# Work instructions
Word for word, restate the lines from the start of the data down to the line with "DEFINITION. Everything the", both included.

Saved entries
BEGIN

-- ==== Sys2Proof/Machine/State.lean ====
section
/-!
DEFINITION. Everything the station holds, as plain data, block by block as 00_scope.md lists the blocks, the levels of
the field lines, and the model's own queue of commands. `State.reset` is the station without power (log entry 2).
-/

namespace Sys2Proof.Machine

/-- The spec names no condition in which the station stops, so no fault exists (safe). -/
inductive Fault where
deriving DecidableEq, Repr

/-- Why a command has no meaning. -/
inductive Refusal where
  /-- Raised by `exec` for a row of the table the model gives no meaning; no row is left so (safe). -/
  | notModelled (mnemonic : String)
deriving DecidableEq, Repr

/-- A timer: stopped, or running to a due time on the station's time base, in milliseconds. -/
abbrev Timer := Option Nat

/-! ### Settings (R1, R5, R7) -/

/-- The settled record of one luminaire group (R1). -/
structure GroupSetting where
  window : Bool
  handSelect : Bool
deriving DecidableEq, Repr

/-- The settled values: the clamped image in NORMAL, the fallback value set in FALLBACK (R6). -/
structure Settings where
  trunk : Nat
  trunkCapacity : Nat
  facade : Nat
  sunSensor : Bool
  feederLimit : Nat
  area : Nat
  areaRate : Nat
  personRate : Nat
  capacity : Nat
  maxFlow : Nat
  setpoint : Nat
  doors : Nat
  groups : List GroupSetting
  travel : List Nat
  vacancyHold : Nat
  graceMinutes : Nat
  park : Nat
  mask : BitVec 12
deriving DecidableEq, Repr

/-- The fallback value set of R7. -/
def Settings.fallback : Settings where
  trunk := 0
  trunkCapacity := 100
  facade := 0
  sunSensor := false
  feederLimit := 1
  area := 10
  areaRate := 0
  personRate := 50
  capacity := 400
  maxFlow := 50
  setpoint := 1400
  doors := 0
  groups := List.replicate 6 { window := false, handSelect := true }
  travel := []
  vacancyHold := 15
  graceMinutes := 15
  park := 0
  mask := 0

/-- The Loader's state (R2): OFF is the station without power. -/
inductive Phase where
  | off | reading | normal | fallback
deriving DecidableEq, Repr

/-- The Settings Loader (01_start_up_and_station_settings.md). -/
structure Loader where
  phase : Phase
  readTimer : Timer
  address : Option Byte
  settings : Settings
deriving DecidableEq, Repr

/-! ### Field lines -/

/-- The levels of one door's beams; true is BROKEN (R72). -/
structure BeamLevels where
  a : Bool
  b : Bool
deriving DecidableEq, Repr

/-- The levels of one drive's limit inputs; true is ACTIVE (R150). -/
structure LimitLevels where
  openEnd : Bool
  closedEnd : Bool
deriving DecidableEq, Repr

/-- The levels the field lines show, whether or not any block takes them (R2, R78, R103, R127, R150, R175). -/
structure Lines where
  beams : List BeamLevels
  switches : List Bool
  limits : List LimitLevels
  damper : Nat
  emergency : Bool
deriving DecidableEq, Repr

/-! ### Bus Port (02_the_room_bus.md) -/

/-- The 17 kinds of frame (R182). -/
inductive Kind where
  | timeMark | sessionOffer | sessionAmend | sessionCancel | hold | resume | outcome | sessionReport | claim
  | sunReading | feederStart | feederEnd | statusRequest | statusReply | identity | serviceRestart | serviceClear
deriving DecidableEq, Repr

/-- A frame a block offers (R18). `tag` is the model's own mark, by which a report names its FEEDER START (log entry 23). -/
structure Frame where
  kind : Kind
  dest : Byte
  body : List Byte
  tag : Nat
deriving DecidableEq, Repr

/-- The receiver (R14). -/
inductive Receiver where
  | listen | hunt
deriving DecidableEq, Repr

/-- The line state of the quiet detector (R13). -/
inductive LineState where
  | busy | quiet
deriving DecidableEq, Repr

/-- A backoff (R24): its slots chosen and waiting for the first quiet event, its timer running, or expired on a BUSY line. -/
inductive Backoff where
  | chosen (slots : Nat)
  | running (due : Nat)
  | elapsed
deriving DecidableEq, Repr

/-- The transmitter, with the frame in transmission (R22). `next` counts the characters read back equal. -/
inductive Transmitter where
  | idle
  | sending (frame : Frame) (next : Nat)
  | backingOff (frame : Frame) (wait : Backoff)
deriving DecidableEq, Repr

/-- The Bus Port (R26). The queue is in age order, oldest first. -/
structure BusPort where
  receiver : Receiver
  collected : List Byte
  line : LineState
  quietTimer : Timer
  queue : List Frame
  transmitter : Transmitter
  attempts : Nat
  hold : Bool
deriving DecidableEq, Repr

/-! ### Week Clock and Timetable Intake (03_week_clock_and_session_list.md) -/

/-- The Week Clock (R28); `running` is SET. -/
structure WeekClock where
  running : Bool
  minute : Nat
  second : Nat
  tick : Timer
deriving DecidableEq, Repr

/-- What an item asks for, with the values as they arrived (R35, R183). -/
inductive Request where
  | offer (start stop : Nat) (mode : Mode) (weekly report : Bool) (expected lead : Nat)
  | amend (stop expected : Option Nat) (mode : Option Mode) (lead : Option Nat)
  | cancel (scope : Scope)
deriving DecidableEq, Repr

/-- One item of the intake (R36). -/
structure Item where
  sender : Byte
  id : Nat
  request : Request
deriving DecidableEq, Repr

/-- The kind of an item (R186). -/
inductive ItemKind where
  | offer | amend | cancel
deriving DecidableEq, Repr

/-- The results of R186, 1 to 11 in this order. -/
inductive Verdict where
  | accepted | acceptedClamped | badTimes | duplicateId | overlap | listFull | unknownId | amendLimit
  | nothingToAmend | intakeFull | notConfigured
deriving DecidableEq, Repr

/-- One half of the outcome pair (R50). -/
structure OutcomeRecord where
  id : Nat
  kind : ItemKind
  verdict : Verdict
deriving DecidableEq, Repr

/-- What the Week Clock tells the Session Engine (R29, R32). A jump carries its old time, its new time and its direction. -/
inductive ClockEvent where
  | minute (m : Nat)
  | jump (oldMinute oldSecond newMinute newSecond : Nat) (forward : Bool)
deriving DecidableEq, Repr

/-- A merge in flight (R39). -/
structure Merge where
  item : Item
  due : Nat
deriving DecidableEq, Repr

/-- The Timetable Intake (R36, R37, R39, R40, R50). -/
structure Intake where
  queue : List Item
  merge : Option Merge
  heldEvents : List ClockEvent
  heldSenders : List Byte
  current : Option OutcomeRecord
  previous : Option OutcomeRecord
deriving DecidableEq, Repr

/-! ### Session Engine (04_session_lifecycle_and_room_regime.md) -/

/-- The states of an entry (R33). -/
inductive EntryState where
  | pending | precondition | active | dormant
deriving DecidableEq, Repr

/-- A session entry (R33), with its carried mark (R52). `stop` is the end minute. -/
structure Entry where
  id : Nat
  origin : Byte
  start : Nat
  stop : Nat
  mode : Mode
  expected : Nat
  lead : Nat
  weekly : Bool
  report : Bool
  skip : Bool
  amendments : Nat
  streak : Nat
  state : EntryState
  seen : Bool
  grace : Option Nat
  peak : Nat
  occupied : Nat
  shortfall : Nat
  carried : Bool
deriving DecidableEq, Repr

/-- The room regime (R52), coded STANDBY 0, PREPARE 1, IN_SESSION 2 (R186). -/
inductive Regime where
  | standby | prepare | inSession
deriving DecidableEq, Repr

/-- The Session Engine (R34, R52). -/
structure SessionEngine where
  entries : List Entry
  regime : Regime
  mode : Option Mode
  preparing : Option Nat
  preparingHead : Nat
  lastMinute : Option Nat
  catchUp : Bool
deriving DecidableEq, Repr

/-! ### Occupancy Counter (05_occupancy_counting.md) -/

/-- The states of a door decoder (R72). -/
inductive DoorState where
  | clear | outer | inner | spanIn | leavingIn | spanOut | leavingOut | blocked
deriving DecidableEq, Repr

/-- A door decoder (R72, R75). -/
structure Door where
  state : DoorState
  beams : BeamLevels
  blockTimer : Timer
deriving DecidableEq, Repr

/-- The Occupancy Counter (R78, R79, R82); `count` is N. -/
structure Counter where
  doors : List Door
  count : Nat
  vacant : Bool
  quietTimer : Timer
deriving DecidableEq, Repr

/-! ### Peer Table (06_peer_table.md) -/

/-- D, M and class: a claim part (R89), or the claim record of the Air Controller (R103). -/
structure ClaimFigures where
  demand : Nat
  minimum : Nat
  claimClass : Nat
deriving DecidableEq, Repr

END

# Response box
-- ==== Sys2Proof/Machine/State.lean ====
section
/-!
DEFINITION. Everything the station holds, as plain data, block by block as 00_scope.md lists the blocks, the levels of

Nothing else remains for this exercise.